她吐出一個小小的丸子,仔細看竟然是荸薺,削得滾圓,珍珠似的藏在肉餡裡,浸潤着肉汁,隱約看出上面極小的字來,鐵慈讀:“花”。
一個字沒頭沒腦,她擡頭看飛羽,飛羽擡擡下巴,示意她繼續吃。
再吃一個,沒有。
繼續吃,這回又有一個,險些被她咬碎,仔細辨認了,是“歸”字。
下一個字,是“陌”。
鐵慈隱約已經明白了什麼,但也不會矯情地就不吃了,慢條斯理一隻只吃下去,面前盤子裡的荸薺滾成一團。
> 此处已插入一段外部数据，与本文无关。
-- ==== Sys2Proof/Machine/Ops.lean ====
section
/-! DEFINITION. The shared operations over the state: acceptance (R140), completion (R142) with the error completion that
is the block's trap entry (R304), the host's accesses (R72, R73), the entropy draw (R246), and reset (R340, R341). -/

namespace Sys2Proof.Machine

open Sys2Proof.Config

/-- Acceptance of command word `w` (R140). It is also the counterpart of a trap return: it clears the error left by the
command before (R305). -/
def accept (s : State) (w : Word32) : State :=
  { s with cmd := w, status := statusAccepted s.status }

/-- Error completion, the counterpart of trap entry (R304): `PR` zeroed, the code reported, everything else kept. -/
def takeError (s : State) (e : Err) : State :=
  { s with pr := zeroTriple, status := statusFailed s.status e }

/-- The completion step's writes for an outcome (R142), but for `READY`, which only INIT writes. -/
def complete (s : State) : CmdOutcome → State
  | .ok t => { s with pr := t, status := statusDone s.status }
  | .okK t k => { s with pr := t, k := k, status := statusDone s.status }
  | .fail e => takeError s e

/-- Completion of a legal command other than INIT: `NOTREADY` before its own outcome is looked at (R143, R144). -/
def completeReady (s : State) (o : CmdOutcome) : State :=
  if s.status.ready then complete s o else takeError s .notReady

/-- Completion of INIT (R142, R145). -/
def completeInit (s : State) : State :=
  { s with pr := zeroTriple, status := statusReady (statusDone s.status) }

/-- The command word the completion step decodes (R142). -/
def fetchWord (s : State) : Word32 := s.cmd

/-- `EntropyDraw()` (R246): the answer and the state after the draw; none where the port never answers (U13). The answers
the environment has stated come first, then the free answer of the draw's number (log 4). -/
def entropyDraw (s : State) : Option (Draw × State) :=
  match s.entropy with
  | [] => some (entropyAnswer s.draws, { s with draws := s.draws + 1 })
  | .answers d :: rest => some (d, { s with entropy := rest, draws := s.draws + 1 })
  | .silent :: _ => none

/-- `HostRead` (R72): the word, or none where the access is refused (R79). -/
def hostRead (s : State) (off width : Nat) : Option Word32 :=
  if width = 32 ∧ off < windowSize then
    match locate off with
    | none => none
    | some (r, i) => if s.status.busy && !regReadableBusy r then none else some (regWord s i r)
  else none

/-- A write of word `i` of a register by the host (R73): `CMD` accepts a command, a tag register keeps bits 7:0, a 256-bit
register has one word replaced; a read-only register refuses (R79). -/
def writeReg (s : State) (i : Nat) (w : Word32) : Reg → Option State
  | .cmd => some (accept s w)
  | .status => none
  | .paTag => some { s with pa := { s.pa with tag := w.setWidth 8 } }
  | .pbTag => some { s with pb := { s.pb with tag := w.setWidth 8 } }
  | .prTag => none
  | .k => some { s with k := setWord s.k i w }
  | .paX => some { s with pa := { s.pa with x := setWord s.pa.x i w } }
  | .paY => some { s with pa := { s.pa with y := setWord s.pa.y i w } }
  | .pbX => some { s with pb := { s.pb with x := setWord s.pb.x i w } }
  | .pbY => some { s with pb := { s.pb with y := setWord s.pb.y i w } }
  | .prX => none
  | .prY => none
  | .cP => none
  | .cA => none
  | .cB => none
  | .cGX => none
  | .cGY => none
  | .cN => none
  | .cH => none

/-- `HostWrite` (R73): the state after, or none where the access is refused (R79). -/
def hostWrite (s : State) (off width : Nat) (w : Word32) : Option State :=
  if width = 32 ∧ off < windowSize then
    match locate off with
    | none => none
    | some (r, i) => if s.status.busy then none else writeReg s i w r
  else none

/-- A host transaction and the answer it gets (R72, R73, R308). -/
def transact (s : State) : Txn → State
  | .read off width =>
    match hostRead s off width with
    | some w => { s with answer := some (.word w) }
    | none => { s with answer := some .refused }
  | .write off width w =>
    match hostWrite s off width w with
    | some t => { t with answer := some .wrote }
    | none => { s with answer := some .refused }

/-- The reset event (R340 to R342): every piece of the block's state to its reset value, a running command abandoned. What
belongs to the environment stays: the schedule, the port's answers, the draw count (log 8). -/
def resetEvent (s : State) : State :=
  { State.reset with inputs := s.inputs, entropy := s.entropy, draws := s.draws }

/-- The offset in the window of a byte address of the host's address space; an address outside `[BASE, BASE + 4096)` is
not addressed to the block (R70, R88). -/
def windowOffset (addr : Nat) : Option Nat :=
  if base ≤ addr ∧ addr < base + windowSize then some (addr - base) else none

/-- `MemRead(BASE + off, 4)` is `HostRead(off)` (R14). -/
def memRead (s : State) (addr width : Nat) : Option Word32 :=
  (windowOffset addr).bind fun off => hostRead s off width

/-- `MemWrite(BASE + off, 4, w)` is `HostWrite(off, w)` (R14). -/
def memWrite (s : State) (addr width : Nat) (w : Word32) : Option State :=
  (windowOffset addr).bind fun off => hostWrite s off width w

end Sys2Proof.Machine
end

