-- ==== Sys2Proof/Machine/System.lean ====
section
/-! DEFINITION. The one system command, INIT (R145). -/

namespace Sys2Proof.Machine

/-- INIT (R145): computes nothing, sets `READY`, writes `PR <- (0, 0, 0)`, whatever `READY` was. -/
def execInit (s : State) : Host.Outcome State Fault Refusal := .next (completeInit s)

end Sys2Proof.Machine
end

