-- ==== Sys2Proof/Machine/HostScript.lean ====
section
/-! DEFINITION. The host script (R112 to R114), played line by line: a line's transactions can depend on what was read
(`WAIT`, `MOVPT`), so a script is a run and not a fixed list. Every transaction is a slot played by `step`. This is the host's
notation, not the block's state (log 11). -/

namespace Sys2Proof.Machine

/-- A point register group of a script line (R33, R113). -/
inductive Group where
  | pa
  | pb
  | pr
deriving DecidableEq, Repr

/-- The lines of R112 and R113. `wait` and `call` say how many reads may find `BUSY = 1` before the engine's step is taken
(R141: any number). `engine` is no line of the spec's script: it is a slot for the engine between two lines (DESIGN CHOICE, log 11). -/
inductive ScriptLine where
  | wr (r : Reg) (i : Nat) (w : Word32)
  | rd (r : Reg) (i : Nat)
  | wrAt (off : Nat) (w : Word32)
  | rdAt (off : Nat)
  | cmd (m : Instr)
  | wait (polls : Nat)
  | call (m : Instr) (polls : Nat)
  | ld256 (r : Reg) (v : U256)
  | rd256 (r : Reg)
  | ldpt (g : Group) (t : Triple)
  | rdpt (g : Group)
  | movpt (g : Group)
  | reset
  | entropy (d : Config.Draw)
  | engine
deriving DecidableEq, Repr

/-- `<P>_TAG` (R113). -/
def groupTag : Group → Reg
  | .pa => .paTag
  | .pb => .pbTag
  | .pr => .prTag

/-- `<P>_X` (R113). -/
def groupX : Group → Reg
  | .pa => .paX
  | .pb => .pbX
  | .pr => .prX

/-- `<P>_Y` (R113). -/
def groupY : Group → Reg
  | .pa => .paY
  | .pb => .pbY
  | .pr => .prY

/-- `WR <reg>[<i>], <word>`: offset `offset(<reg>) + 4·i` (R112, R147). -/
def wrSlot (r : Reg) (i : Nat) (w : Word32) : Input := .host (.write (regOffset r + 4 * i) 32 w)

/-- `RD <reg>[<i>]` (R112, R146). -/
def rdSlot (r : Reg) (i : Nat) : Input := .host (.read (regOffset r + 4 * i) 32)

/-- `LD256`: eight writes, word 0 first (R113). -/
def ld256Slots (r : Reg) (v : U256) : List Input := (List.range 8).map fun i => wrSlot r i (wordOf v i)

/-- `RD256`: eight reads, word 0 first (R113). -/
def rd256Slots (r : Reg) : List Input := (List.range 8).map fun i => rdSlot r i

/-- `LDPT` (R113). -/
def ldptSlots (g : Group) (t : Triple) : List Input :=
  wrSlot (groupTag g) 0 (t.tag.setWidth 32) :: (ld256Slots (groupX g) t.x ++ ld256Slots (groupY g) t.y)

/-- `RDPT` (R113). -/
def rdptSlots (g : Group) : List Input :=
  rdSlot (groupTag g) 0 :: (rd256Slots (groupX g) ++ rd256Slots (groupY g))

/-- `CMD <MNEMONIC>` (R113). -/
def cmdSlot (m : Instr) : Input := wrSlot .cmd 0 (encode m)

/-- The value of `RD256`: `w[0] ‖ … ‖ w[7]` (R12, R113). -/
def valueOfWords (ws : List Word32) : Nat := ws.foldl (fun v w => v * 2 ^ 32 + w.toNat) 0

/-- One slot a script has played, and for a transaction what it returned (R114). -/
structure Played where
  slot : Input
  answer : Option Answer
deriving DecidableEq, Repr

/-- A piece of script: from the block's state, the slots played in order and the block's state after; none where the block
hangs (U13). -/
abbrev ScriptRun : Type := State → Option (List Played × State)

/-- Plays nothing. -/
def playNothing : ScriptRun := fun s => some ([], s)

/-- One piece, then another that may depend on what the first read. -/
def playThen (m : ScriptRun) (f : List Played → ScriptRun) : ScriptRun := fun s =>
  match m s with
  | none => none
  | some (ps, t) =>
    match f ps t with
    | none => none
    | some (qs, u) => some (ps ++ qs, u)

/-- What a slot returned: only a transaction returns anything (R72, R73). -/
def answerTo (x : Input) (t : State) : Option Answer :=
  match x with
  | .host _ => t.answer
  | .engine => none
  | .reset => none

/-- One slot, ahead of whatever else is scheduled. -/
def playSlot (x : Input) : ScriptRun := fun s =>
  match step { s with inputs := x :: s.inputs } with
  | .next t => some ([{ slot := x, answer := answerTo x t }], t)
  | .fault _ => none
  | .refused _ => none

/-- Slots one after another. A refused transaction does not end a script (R112: such a line is only marked). Nothing comes
between them: where the completion falls among transactions is open (U14, R141), and that the engine's step never falls inside
the expansion of one line (`LD256`, `RD256`, `LDPT`, `RDPT`, `MOVPT`) is the model's choice (DESIGN CHOICE, log 11). -/
def playSlots : List Input → ScriptRun
  | [] => playNothing
  | x :: rest => playThen (playSlot x) fun _ => playSlots rest

/-- The words read, in order; a refused read has none (R72). -/
def wordsRead (ps : List Played) : List Word32 :=
  ps.filterMap fun p =>
    match p.answer with
    | some (.word w) => some w
    | some .wrote => none
    | some .refused => none
    | none => none

/-- The word read last says `BUSY = 1` (R113 `WAIT`: bit 1). -/
def readBusy (ps : List Played) : Bool := ((wordsRead ps).getLastD 0).getLsbD 1

/-- `WAIT` (R113, R148): `RD STATUS` until the word read has `BUSY = 0`. At most `polls` reads come before the engine's step,
and the first that finds `BUSY = 0` is the last; after the engine's step one more read does. -/
def playWait : Nat → ScriptRun
  | 0 => playSlots [.engine, rdSlot .status 0]
  | n + 1 => playThen (playSlot (rdSlot .status 0)) fun ps => if readBusy ps then playWait n else playNothing

/-- The value of `RDPT`: the tag, X and Y of the 17 words read; none where a read was refused and has no value (R72). -/
def tripleRead (ps : List Played) : Option Triple :=
  let ws := wordsRead ps
  if ws.length = 17 then
    some {
      tag := (ws.headD 0).setWidth 8
      x := BitVec.ofNat 256 (valueOfWords ((ws.drop 1).take 8))
      y := BitVec.ofNat 256 (valueOfWords (ws.drop 9)) }
  else none

/-- `LDPT` with the values an `RDPT` read; without them there is nothing to write (DESIGN CHOICE, log 11). -/
def playCopy (g : Group) (ps : List Played) : ScriptRun :=
  match tripleRead ps with
  | some t => playSlots (ldptSlots g t)
  | none => playNothing

/-- `ENTROPY` (R113): what the port will answer to the next draw. It takes the place of an answer already stated for that
draw, and those stated for later draws stay (DESIGN CHOICE, log 11). -/
def stateNextDraw (s : State) (d : Config.Draw) : State := { s with entropy := .answers d :: s.entropy.tail }

/-- One line (R112, R113). -/
def playLine : ScriptLine → ScriptRun
  | .wr r i w => playSlot (wrSlot r i w)
  | .rd r i => playSlot (rdSlot r i)
  | .wrAt off w => playSlot (.host (.write off 32 w))
  | .rdAt off => playSlot (.host (.read off 32))
  | .cmd m => playSlot (cmdSlot m)
  | .wait polls => playWait polls
  | .call m polls => playThen (playSlot (cmdSlot m)) fun _ => playWait polls
  | .ld256 r v => playSlots (ld256Slots r v)
  | .rd256 r => playSlots (rd256Slots r)
  | .ldpt g t => playSlots (ldptSlots g t)
  | .rdpt g => playSlots (rdptSlots g)
  | .movpt g => playThen (playSlots (rdptSlots .pr)) (playCopy g)
  | .reset => playSlot .reset
  | .entropy d => fun s => some ([], stateNextDraw s d)
  | .engine => playSlot .engine

/-- A script: its lines in order (R112). -/
def playScript : List ScriptLine → ScriptRun
  | [] => playNothing
  | line :: rest => playThen (playLine line) fun _ => playScript rest

/-- The encoding of a played script (R114): its transactions after expansion, in order, each with what it returned. -/
def transactionsOf (ps : List Played) : List (Txn × Option Answer) :=
  ps.filterMap fun p =>
    match p.slot with
    | .host x => some (x, p.answer)
    | .engine => none
    | .reset => none

end Sys2Proof.Machine
end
她用筷子輕輕地撥動,直到那些刻在荸薺珠兒上的字連貫通讀。
“陌上花開,幾時來歸?”
你取消了婚約,我眼裡那陌上的花便都開了,你又幾時願意走進我心裡呢?
由來情動都是詩。
一隻手輕輕將她亂在肩頭的發攏起,飛羽的聲音柔和地響在她耳邊,是那種令人渾身酥麻的聲線。
“這回,你總可以回答我了罷?”
鐵慈的筷子尖停住。
一瞬間有很多話想說,很多話想問。
卻在此時,忽然有人冒出來,貪饞地道:“啊,躲在這裡吃什麼好吃的!給你們嗷嗷待哺的兄弟們分一口吧!”說着抓起那個盤子,便將裡頭的荸薺圓子嘩啦一下倒進了嘴裡。
鐵慈一瞧,楊一休。
聰明的一休吃完一抹嘴,看也不看飛羽,拉着鐵慈就跑,“兄弟們吃飽了練拳,等你去指點呢……”拉着鐵慈以迅雷不及掩耳盜鈴之勢噠噠噠跑走了。
鐵慈只來得及給飛羽比了個安慰的手勢。
飛羽坐在柵欄上,盯着鐵慈被拉走的背影,眉毛慢慢豎起。
他忽然轉頭,看向另一邊,容溥正點塵不驚地走過,似乎事不關己。
飛羽笑一聲,跳下柵欄,三兩步就攔在了他面前。
容溥擡頭,含笑從容看着他。
飛羽也在笑,慢吞吞攏起袖子,偏頭看着他。
他這動作按說應該看起來有幾分稚拙天真,但淺淺月色下他黑白分明的眸子那般帶着笑意看過來,沒來由便叫人渾身一冷。
容溥冷沒冷看不出來,他裹着大氅,平靜回視。
聽見飛羽笑吟吟地問他:“容監院,在下一直有一事不明,想要請教你。”
……
楊一休把鐵慈拽到比武場地,把她往場裡一推,自己就跳開了。
他匆匆跑遠,摸摸背後,一背的冷汗。
忍不住唏噓一聲。
剛纔容蔚看過來的眼神……有殺氣!
嗚嗚嗚真是太可怕了!
下次再也不爲了討好容監院,冒死虎口奪慈了!
……
鐵慈倒不在意氣氛被人破壞,本身她也覺得這問題還不具備回答的土壤。
她在場內過了幾招,指點了幾個人,那邊伙房給她送來了烤過的羊棒骨做夜宵,她左右手各抓一根,想去找飛羽撫慰一下。
身後有響動,回頭一看卻是狄一葦。
狄一葦沒參與今晚的餃子宴,一直在大營主帳裡召集中層以上的將領開會,此時纔出來。
她總是很忙碌,也不會參與士兵們的跑步和訓練,鐵慈很少看見她,但指揮使也是近期的軼事主角之一,存在感很強。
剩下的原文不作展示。